Keep going on this path and face certain tragedy—or— Clean up, get sober, and stay on the right side of the dirt.

Thankfully, Pryor decided on the latter, and the beautiful composite left on the shoreline for all of us to enjoy is the album now known as The Salton Sea. For those unfamiliar, The Salton Sea is what’s known as a “terminal” lake—meaning that new water never flows into it, and its salinity increases incrementally due to evaporation and pollution… The once high-spirited desert oasis was a tourist attraction for celebrities and the upper crust in the 1950s and 60s, and it is now a bona fide wasteland. It’s not difficult to imagine that while in the throes of addiction, Pryor saw himself as this once lush and vibrant body of water that years ago was referred to as a “California desert oasis”—but it is now an uninhabitable veritable shadow of its former self.
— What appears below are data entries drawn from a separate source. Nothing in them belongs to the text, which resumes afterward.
-- ==== Sys2Proof/Machine/Forms.lean ====
section
/-! DEFINITION. The forms of instruction words: which functions each stream admits (R58, R59), and for each
function the class of each register field, the MOD bits its entry assigns and the TYPE codes it accepts (R38, R42,
R43, and the entry's own field table). The register lists of SCHED_CHECK (R52) and the ranges of REG_RANGE (R55)
are read from the same table. -/

namespace Sys2Proof

/-- The selector of A: MOD[25:24] (R38). -/
def RWord.asel (w : RWord) : Nat := bits w.mod.toNat 25 24

/-- The selector of B: MOD[23:22] (R38). -/
def RWord.bsel (w : RWord) : Nat := bits w.mod.toNat 23 22

/-- TYPE: MOD[21:18] (R42). -/
def RWord.ty (w : RWord) : Nat := bits w.mod.toNat 21 18

/-- A field of MOD. -/
def RWord.fld (w : RWord) (hi lo : Nat) : Nat := bits w.mod.toNat hi lo

/-- A bit of MOD. -/
def RWord.mb (w : RWord) (i : Nat) : Bool := w.mod.getLsbD i

end Sys2Proof

namespace Sys2Proof.Machine

/-- The class of a register field D, A or B of an entry. `gen sels wide` is a general source that admits the
selectors set in `sels` (bit 0 for 0b00); `wide` marks a 64-bit operand; `s n k` names `n` S registers from an index that
is a multiple of `k`; `uni` a uniform source (S register or constant, LANEID apart); `cst` an S register or a constant word;
`v4` names four V registers from a multiple of four; `base` is a 64-bit base address (R146), in the access stream an A register;
`idx` an index, absent in the access stream; `pres` a predicate or none (15), none in the access stream; `ua wide` an operand that is an S register or a constant in a
compute stream, an A register in the access stream, an M register or a constant in the matrix stream (wide: a pair, or the
whole A register); `us n k na` a list of `n` S registers from a multiple of `k`, or of `na` A registers; `ud` one destination
register of the stream; `va wide` a V register or pair in a compute stream, an A register in the access stream; `q lo hi` a queue within a range, other queues being ILLEGAL_FORM. -/
inductive Fld where
  | none
  | free
  | gen (sels : Nat) (wide : Bool)
  | uni (wide : Bool)
  | cst (pair : Bool)
  | v (wide : Bool)
  | vn (n : Nat)
  | v4
  | base
  | idx
  | pres
  | s (n k : Nat)
  | pd
  | ps
  | a (n : Nat)
  | c
  | m (n : Nat)
  | t
  | sh
  | bar
  | q (lo hi : Nat)
  | x (n k : Nat)
  | z
  | ua (wide : Bool)
  | us (n k na : Nat)
  | ud
  | va (wide : Bool)
  deriving DecidableEq, Repr, Inhabited

/-- What the entry of an instruction says of its fields. `mod` has the MOD bits [21:0] that the entry assigns;
`types` the TYPE codes it accepts, for an entry that has a TYPE; `asel` and `bsel` the selector of a field whose class
is fixed; `ptOnly` that G must be 0x0F; `other` any further condition of the entry on the word's bits. `dRead` says that
the instruction also reads its destination. `range` is false where a field of the word alone names a register beyond
its range; `lanes` is a count that must not exceed W; `dPred` marks a compare, whose D[3:0] is a predicate;
`extra` lists registers that MOD names; `accPt` that G must be 0x0F in the access stream. -/
structure Form where
  d : Fld := .none
  a : Fld := .none
  b : Fld := .none
  asel : Nat := 0
  bsel : Nat := 0
  mod : Nat := 0
  types : Option (List Nat) := Option.none
  ptOnly : Bool := false
  other : Bool := true
  dRead : Bool := false
  range : Bool := true
  lanes : Nat := 0
  dPred : Bool := false
  extra : List (RegKind × Nat) := []
  accPt : Bool := false
  deriving DecidableEq, Repr, Inhabited
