-- ==== Sys2Proof/Decode.lean ====
section
/-! DEFINITION. Decoding an instruction word (R36, R44, R57, R58), total on any 96 bits and refusing by name; the
encoder of every instruction word beside it; and the reading of words from bytes in memory (R5). -/

namespace Sys2Proof

/-- Why a word is no instruction of its stream (R55, ranks 2 and 3). -/
inductive DecodeError where
  | illegalOpcode
  | illegalForm
  deriving DecidableEq, Repr, Inhabited

/-- The fields of an I-form word (R44). -/
def iOf (w : BitVec 96) : IWord :=
  { d := w.extractLsb' 76 10, a := w.extractLsb' 66 10, imm := w.extractLsb' 34 32, modi := w.extractLsb' 30 4,
    ctl := ctlOf w }

/-- The low 30 bits of every word: G, STALL, WAIT, SETF, REUSE, YLD, PAIR (R36). -/
def packCtl (c : Ctl) : BitVec 30 :=
  c.g ++ c.stall ++ c.wait ++ c.setf ++ c.reuse ++ BitVec.ofBool c.yld ++ BitVec.ofBool c.pair

/-- An R-form word of opcode `opc` (R36). -/
def packR (opc : BitVec 10) (w : RWord) : BitVec 96 := opc ++ w.d ++ w.a ++ w.b ++ w.mod ++ packCtl w.ctl

/-- An I-form word of opcode `opc` (R44). -/
def packI (opc : BitVec 10) (w : IWord) : BitVec 96 := opc ++ w.d ++ w.a ++ w.imm ++ w.modi ++ packCtl w.ctl

/-- The functions of class CTL (R57). -/
def classCtl (f : Nat) (r : RWord) (i : IWord) : Option Instr :=
  match f with
  | 0 => some (.nop r)
  | 1 => some (.bra i)
  | 2 => some (.brx r)
  | 3 => some (.bru i)
  | 4 => some (.call i)
  | 5 => some (.callx r)
  | 6 => some (.ret r)
  | 7 => some (.exit r)
  | 8 => some (.merge r)
  | 9 => some (.loop i)
  | 10 => some (.yield r)
  | 11 => some (.pushp r)
  | 12 => some (.invp r)
  | 13 => some (.popp r)
  | 14 => some (.pand r)
  | 15 => some (.por r)
  | 16 => some (.pxor r)
  | 17 => some (.pnot r)
  | 18 => some (.pmov r)
  | 19 => some (.p2v r)
  | 20 => some (.v2p r)
  | 21 => some (.vote r)
  | _ => none

/-- The functions of class INT (R57). -/
def classInt (f : Nat) (r : RWord) (i : IWord) : Option Instr :=
  match f with
  | 0 => some (.iadd r)
  | 1 => some (.iaddImm i)
  | 2 => some (.isub r)
  | 3 => some (.imul r)
  | 4 => some (.imulImm i)
  | 5 => some (.imad r)
  | 6 => some (.imulhi r)
  | 7 => some (.imin r)
  | 8 => some (.imax r)
  | 9 => some (.iabs r)
  | 10 => some (.ineg r)
  | 11 => some (.andB r)
  | 12 => some (.andImm i)
  | 13 => some (.orB r)
  | 14 => some (.orImm i)
  | 15 => some (.xorB r)
  | 16 => some (.xorImm i)
  | 17 => some (.notB r)
  | 18 => some (.shl r)
  | 19 => some (.shlImm i)
  | 20 => some (.shr r)
  | 21 => some (.shrImm i)
  | 22 => some (.rot r)
  | 23 => some (.icmp r)
  | 24 => some (.icmpImm i)
  | 25 => some (.sel r)
  | 26 => some (.mov r)
  | 27 => some (.movImm i)
  | 28 => some (.popc r)
  | 29 => some (.clz r)
  | 30 => some (.ctz r)
  | 31 => some (.brev r)
  | 32 => some (.bfe r)
  | 33 => some (.bfi r)
  | 34 => some (.lea r)
  | 35 => some (.leaImm i)
  | 36 => some (.vread r)
  | 37 => some (.vwrite r)
  | 40 => some (.sadd r)
  | 41 => some (.saddImm i)
  | 42 => some (.ssub r)
  | 43 => some (.smul r)
  | 44 => some (.sand r)
  | 45 => some (.sor r)
  | 46 => some (.sxor r)
  | 47 => some (.sshl r)
  | 48 => some (.sshr r)
  | 49 => some (.scmp r)
  | 50 => some (.smov r)
  | 51 => some (.smovImm i)
  | 52 => some (.ssel r)
  | _ => none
Pryor’s latest songs have a timeless quality that makes you instantly nostalgic for strangers’ memories that unfold as narrative stories, and as a listener, you’re left wondering what these moments are all about—how will they unfold? This is undoubtedly due to the fact that along with sobriety, Pryor has found solace in writing for the sake of writing , a practice that he keeps up with daily—usually before dawn. If there’s a silver lining to all of this, one can glean that nothing bad will come from finding more creative outlets to calm the devil that sits on your shoulder, especially when that person has been writing the soundtrack of so many people's lives for the last thirty years.